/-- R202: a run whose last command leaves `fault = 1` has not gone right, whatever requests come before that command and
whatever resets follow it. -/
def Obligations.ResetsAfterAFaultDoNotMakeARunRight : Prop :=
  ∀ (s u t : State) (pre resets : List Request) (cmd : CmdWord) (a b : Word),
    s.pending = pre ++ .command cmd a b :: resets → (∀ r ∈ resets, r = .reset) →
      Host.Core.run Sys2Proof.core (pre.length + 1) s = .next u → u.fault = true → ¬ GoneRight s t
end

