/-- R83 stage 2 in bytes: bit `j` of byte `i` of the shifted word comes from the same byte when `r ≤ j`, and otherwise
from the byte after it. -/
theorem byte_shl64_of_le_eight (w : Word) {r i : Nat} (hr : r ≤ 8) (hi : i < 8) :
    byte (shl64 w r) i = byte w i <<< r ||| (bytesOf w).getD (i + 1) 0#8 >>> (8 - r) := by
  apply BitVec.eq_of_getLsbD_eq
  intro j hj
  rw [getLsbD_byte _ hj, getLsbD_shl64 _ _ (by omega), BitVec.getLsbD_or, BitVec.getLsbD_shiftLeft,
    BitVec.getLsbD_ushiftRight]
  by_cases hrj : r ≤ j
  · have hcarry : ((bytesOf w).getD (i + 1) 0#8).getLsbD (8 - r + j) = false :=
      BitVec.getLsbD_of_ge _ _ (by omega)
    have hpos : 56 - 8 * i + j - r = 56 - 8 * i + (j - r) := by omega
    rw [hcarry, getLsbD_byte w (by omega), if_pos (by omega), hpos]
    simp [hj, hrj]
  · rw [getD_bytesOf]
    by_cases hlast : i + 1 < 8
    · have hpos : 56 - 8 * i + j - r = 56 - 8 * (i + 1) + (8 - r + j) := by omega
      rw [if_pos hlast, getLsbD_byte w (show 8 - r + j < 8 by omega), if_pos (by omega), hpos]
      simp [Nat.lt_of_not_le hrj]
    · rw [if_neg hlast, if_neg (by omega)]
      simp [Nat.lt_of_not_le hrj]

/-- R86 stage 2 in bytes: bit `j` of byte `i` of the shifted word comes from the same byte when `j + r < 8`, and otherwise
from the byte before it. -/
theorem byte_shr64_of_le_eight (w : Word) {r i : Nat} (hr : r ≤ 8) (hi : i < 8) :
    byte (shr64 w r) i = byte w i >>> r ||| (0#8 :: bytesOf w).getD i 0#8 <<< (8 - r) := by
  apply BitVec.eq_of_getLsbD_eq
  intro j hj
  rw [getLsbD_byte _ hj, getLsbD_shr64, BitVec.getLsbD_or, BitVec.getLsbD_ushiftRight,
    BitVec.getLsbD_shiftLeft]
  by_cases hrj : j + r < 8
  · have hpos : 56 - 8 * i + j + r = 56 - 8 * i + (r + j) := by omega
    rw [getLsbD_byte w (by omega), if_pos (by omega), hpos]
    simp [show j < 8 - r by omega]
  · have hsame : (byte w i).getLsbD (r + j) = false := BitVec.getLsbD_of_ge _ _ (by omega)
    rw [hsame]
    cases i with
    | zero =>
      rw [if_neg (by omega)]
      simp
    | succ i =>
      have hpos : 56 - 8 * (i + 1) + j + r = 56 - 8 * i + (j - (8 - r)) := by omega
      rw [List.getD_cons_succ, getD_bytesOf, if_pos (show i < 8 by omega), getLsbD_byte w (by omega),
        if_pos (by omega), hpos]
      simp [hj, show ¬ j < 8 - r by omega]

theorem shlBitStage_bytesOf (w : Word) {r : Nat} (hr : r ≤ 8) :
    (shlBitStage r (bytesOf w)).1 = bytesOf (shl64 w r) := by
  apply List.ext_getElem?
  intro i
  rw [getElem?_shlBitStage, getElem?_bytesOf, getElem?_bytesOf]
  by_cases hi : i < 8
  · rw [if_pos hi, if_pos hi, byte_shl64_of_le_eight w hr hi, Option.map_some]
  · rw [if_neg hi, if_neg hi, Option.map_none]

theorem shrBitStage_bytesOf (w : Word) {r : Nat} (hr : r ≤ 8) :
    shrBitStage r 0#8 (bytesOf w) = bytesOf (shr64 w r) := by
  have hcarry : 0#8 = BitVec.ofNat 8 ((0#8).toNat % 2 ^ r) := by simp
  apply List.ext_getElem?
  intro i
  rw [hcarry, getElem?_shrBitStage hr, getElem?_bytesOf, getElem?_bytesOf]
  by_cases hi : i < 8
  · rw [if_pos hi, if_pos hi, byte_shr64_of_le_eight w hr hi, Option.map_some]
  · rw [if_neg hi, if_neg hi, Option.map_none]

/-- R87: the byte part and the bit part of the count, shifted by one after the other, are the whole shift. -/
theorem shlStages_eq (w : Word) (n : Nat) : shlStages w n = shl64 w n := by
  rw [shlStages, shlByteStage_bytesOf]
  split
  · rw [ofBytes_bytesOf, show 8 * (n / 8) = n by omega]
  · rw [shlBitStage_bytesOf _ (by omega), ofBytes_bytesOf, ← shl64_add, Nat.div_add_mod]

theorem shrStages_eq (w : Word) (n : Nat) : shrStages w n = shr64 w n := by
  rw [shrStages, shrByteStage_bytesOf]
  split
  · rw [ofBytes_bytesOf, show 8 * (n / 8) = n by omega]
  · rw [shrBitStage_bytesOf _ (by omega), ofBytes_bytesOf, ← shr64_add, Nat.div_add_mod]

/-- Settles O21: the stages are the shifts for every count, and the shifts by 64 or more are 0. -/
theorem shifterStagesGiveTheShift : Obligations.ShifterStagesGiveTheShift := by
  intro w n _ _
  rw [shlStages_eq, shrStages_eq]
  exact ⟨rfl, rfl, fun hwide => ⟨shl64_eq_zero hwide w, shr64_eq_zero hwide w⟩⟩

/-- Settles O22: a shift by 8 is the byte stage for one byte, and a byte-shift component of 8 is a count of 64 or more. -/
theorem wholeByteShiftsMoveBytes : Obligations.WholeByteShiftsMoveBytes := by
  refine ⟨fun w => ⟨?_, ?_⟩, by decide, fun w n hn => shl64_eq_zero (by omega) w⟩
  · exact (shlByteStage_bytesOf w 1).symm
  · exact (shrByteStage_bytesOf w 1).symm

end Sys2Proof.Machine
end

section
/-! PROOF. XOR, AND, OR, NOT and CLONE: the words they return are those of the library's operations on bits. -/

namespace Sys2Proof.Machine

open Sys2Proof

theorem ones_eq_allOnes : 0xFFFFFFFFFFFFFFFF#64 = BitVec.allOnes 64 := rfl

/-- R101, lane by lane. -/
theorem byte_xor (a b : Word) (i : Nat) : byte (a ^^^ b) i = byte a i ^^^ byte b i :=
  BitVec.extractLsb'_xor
+---+
- [Problem to solve]
Reproduce the entries above in full by retyping them exactly.

- [Task response]
/-- R202: a run whose last command leaves `fault = 1` has not gone right, whatever requests come before that command and
whatever resets follow it. -/
def Obligations.ResetsAfterAFaultDoNotMakeARunRight : Prop :=
  ∀ (s u t : State) (pre resets : List Request) (cmd : CmdWord) (a b : Word),
    s.pending = pre ++ .command cmd a b :: resets → (∀ r ∈ resets, r = .reset) →
      Host.Core.run Sys2Proof.core (pre.length + 1) s = .next u → u.fault = true → ¬ GoneRight s t
end

/-- R83 stage 2 in bytes: bit `j` of byte `i` of the shifted word comes from the same byte when `r ≤ j`, and otherwise
from the byte after it. -/
theorem byte_shl64_of_le_eight (w : Word) {r i : Nat} (hr : r ≤ 8) (hi : i < 8) :
    byte (shl64 w r) i = byte w i <<< r ||| (bytesOf w).getD (i + 1) 0#8 >>> (8 - r) := by
  apply BitVec.eq_of_getLsbD_eq
  intro j hj
  rw [getLsbD_byte _ hj, getLsbD_shl64 _ _ (by omega), BitVec.getLsbD_or, BitVec.getLsbD_shiftLeft,
    BitVec.getLsbD_ushiftRight]
  by_cases hrj : r ≤ j
  · have hcarry : ((bytesOf w).getD (i + 1) 0#8).getLsbD (8 - r + j) = false :=
      BitVec.getLsbD_of_ge _ _ (by omega)
    have hpos : 56 - 8 * i + j - r = 56 - 8 * i + (j - r) := by omega
    rw [hcarry, getLsbD_byte w (by omega), if_pos (by omega), hpos]
    simp [hj, hrj]
  · rw [getD_bytesOf]
    by_cases hlast : i + 1 < 8
    · have hpos : 56 - 8 * i + j - r = 56 - 8 * (i + 1) + (8 - r + j) := by omega
      rw [if_pos hlast, getLsbD_byte w (show 8 - r + j < 8 by omega), if_pos (by omega), hpos]
      simp [Nat.lt_of_not_le hrj]
    · rw [if_neg hlast, if_neg (by omega)]
      simp [Nat.lt_of_not_le hrj]

/-- R86 stage 2 in bytes: bit `j` of byte `i` of the shifted word comes from the same byte when `j + r < 8`, and otherwise
from the byte before it. -/
theorem byte_shr64_of_le_eight (w : Word) {r i : Nat} (hr : r ≤ 8) (hi : i < 8) :
    byte (shr64 w r) i = byte w i >>> r ||| (0#8 :: bytesOf w).getD i 0#8 <<< (8 - r) := by
  apply BitVec.eq_of_getLsbD_eq
  intro j hj
  rw [getLsbD_byte _ hj, getLsbD_shr64, BitVec.getLsbD_or, BitVec.getLsbD_ushiftRight,
    BitVec.getLsbD_shiftLeft]
  by_cases hrj : j + r < 8
  · have hpos : 56 - 8 * i + j + r = 56 - 8 * i + (r + j) := by omega
    rw [getLsbD_byte w (by omega), if_pos (by omega), hpos]
    simp [show j < 8 - r by omega]
  · have hsame : (byte w i).getLsbD (r + j) = false := BitVec.getLsbD_of_ge _ _ (by omega)
    rw [hsame]
    cases i with
    | zero =>
      rw [if_neg (by omega)]
      simp
    | succ i =>
      have hpos : 56 - 8 * (i + 1) + j + r = 56 - 8 * i + (j - (8 - r)) := by omega
      rw [List.getD_cons_succ, getD_bytesOf, if_pos (show i < 8 by omega), getLsbD_byte w (by omega),
        if_pos (by omega), hpos]
      simp [hj, show ¬ j < 8 - r by omega]

theorem shlBitStage_bytesOf (w : Word) {r : Nat} (hr : r ≤ 8) :
    (shlBitStage r (bytesOf w)).1 = bytesOf (shl64 w r) := by
  apply List.ext_getElem?
  intro i
  rw [getElem?_shlBitStage, getElem?_bytesOf, getElem?_bytesOf]
  by_cases hi : i < 8
  · rw [if_pos hi, if_pos hi, byte_shl64_of_le_eight w hr hi, Option.map_some]
  · rw [if_neg hi, if_neg hi, Option.map_none]

theorem shrBitStage_bytesOf (w : Word) {r : Nat} (hr : r ≤ 8) :
    shrBitStage r 0#8 (bytesOf w) = bytesOf (shr64 w r) := by
  have hcarry : 0#8 = BitVec.ofNat 8 ((0#8).toNat % 2 ^ r) := by simp
  apply List.ext_getElem?
  intro i
  rw [hcarry, getElem?_shrBitStage hr, getElem?_bytesOf, getElem?_bytesOf]
  by_cases hi : i < 8
  · rw [if_pos hi, if_pos hi, byte_shr64_of_le_eight w hr hi, Option.map_some]
  · rw [if_neg hi, if_neg hi, Option.map_none]

/-- R87: the byte part and the bit part of the count, shifted by one after the other, are the whole shift. -/
theorem shlStages_eq (w : Word) (n : Nat) : shlStages w n = shl64 w n := by
  rw [shlStages, shlByteStage_bytesOf]
  split
  · rw [ofBytes_bytesOf, show 8 * (n / 8) = n by omega]
  · rw [shlBitStage_bytesOf _ (by omega), ofBytes_bytesOf, ← shl64_add, Nat.div_add_mod]

theorem shrStages_eq (w : Word) (n : Nat) : shrStages w n = shr64 w n := by
  rw [shrStages, shrByteStage_bytesOf]
  split
  · rw [ofBytes_bytesOf, show 8 * (n / 8) = n by omega]
  · rw [shrBitStage_bytesOf _ (by omega), ofBytes_bytesOf, ← shr64_add, Nat.div_add_mod]

/-- Settles O21: the stages are the shifts for every count, and the shifts by 64 or more are 0. -/
theorem shifterStagesGiveTheShift : Obligations.ShifterStagesGiveTheShift := by
  intro w n _ _
  rw [shlStages_eq, shrStages_eq]
  exact ⟨rfl, rfl, fun hwide => ⟨shl64_eq_zero hwide w, shr64_eq_zero hwide w⟩⟩

/-- Settles O22: a shift by 8 is the byte stage for one byte, and a byte-shift component of 8 is a count of 64 or more. -/
theorem wholeByteShiftsMoveBytes : Obligations.WholeByteShiftsMoveBytes := by
  refine ⟨fun w => ⟨?_, ?_⟩, by decide, fun w n hn => shl64_eq_zero (by omega) w⟩
  · exact (shlByteStage_bytesOf w 1).symm
  · exact (shrByteStage_bytesOf w 1).symm

end Sys2Proof.Machine
end

section
/-! PROOF. XOR, AND, OR, NOT and CLONE: the words they return are those of the library's operations on bits. -/

namespace Sys2Proof.Machine

open Sys2Proof

theorem ones_eq_allOnes : 0xFFFFFFFFFFFFFFFF#64 = BitVec.allOnes 64 := rfl

/-- R101, lane by lane. -/
theorem byte_xor (a b : Word) (i : Nat) : byte (a ^^^ b) i = byte a i ^^^ byte b i :=
  BitVec.extractLsb'_xor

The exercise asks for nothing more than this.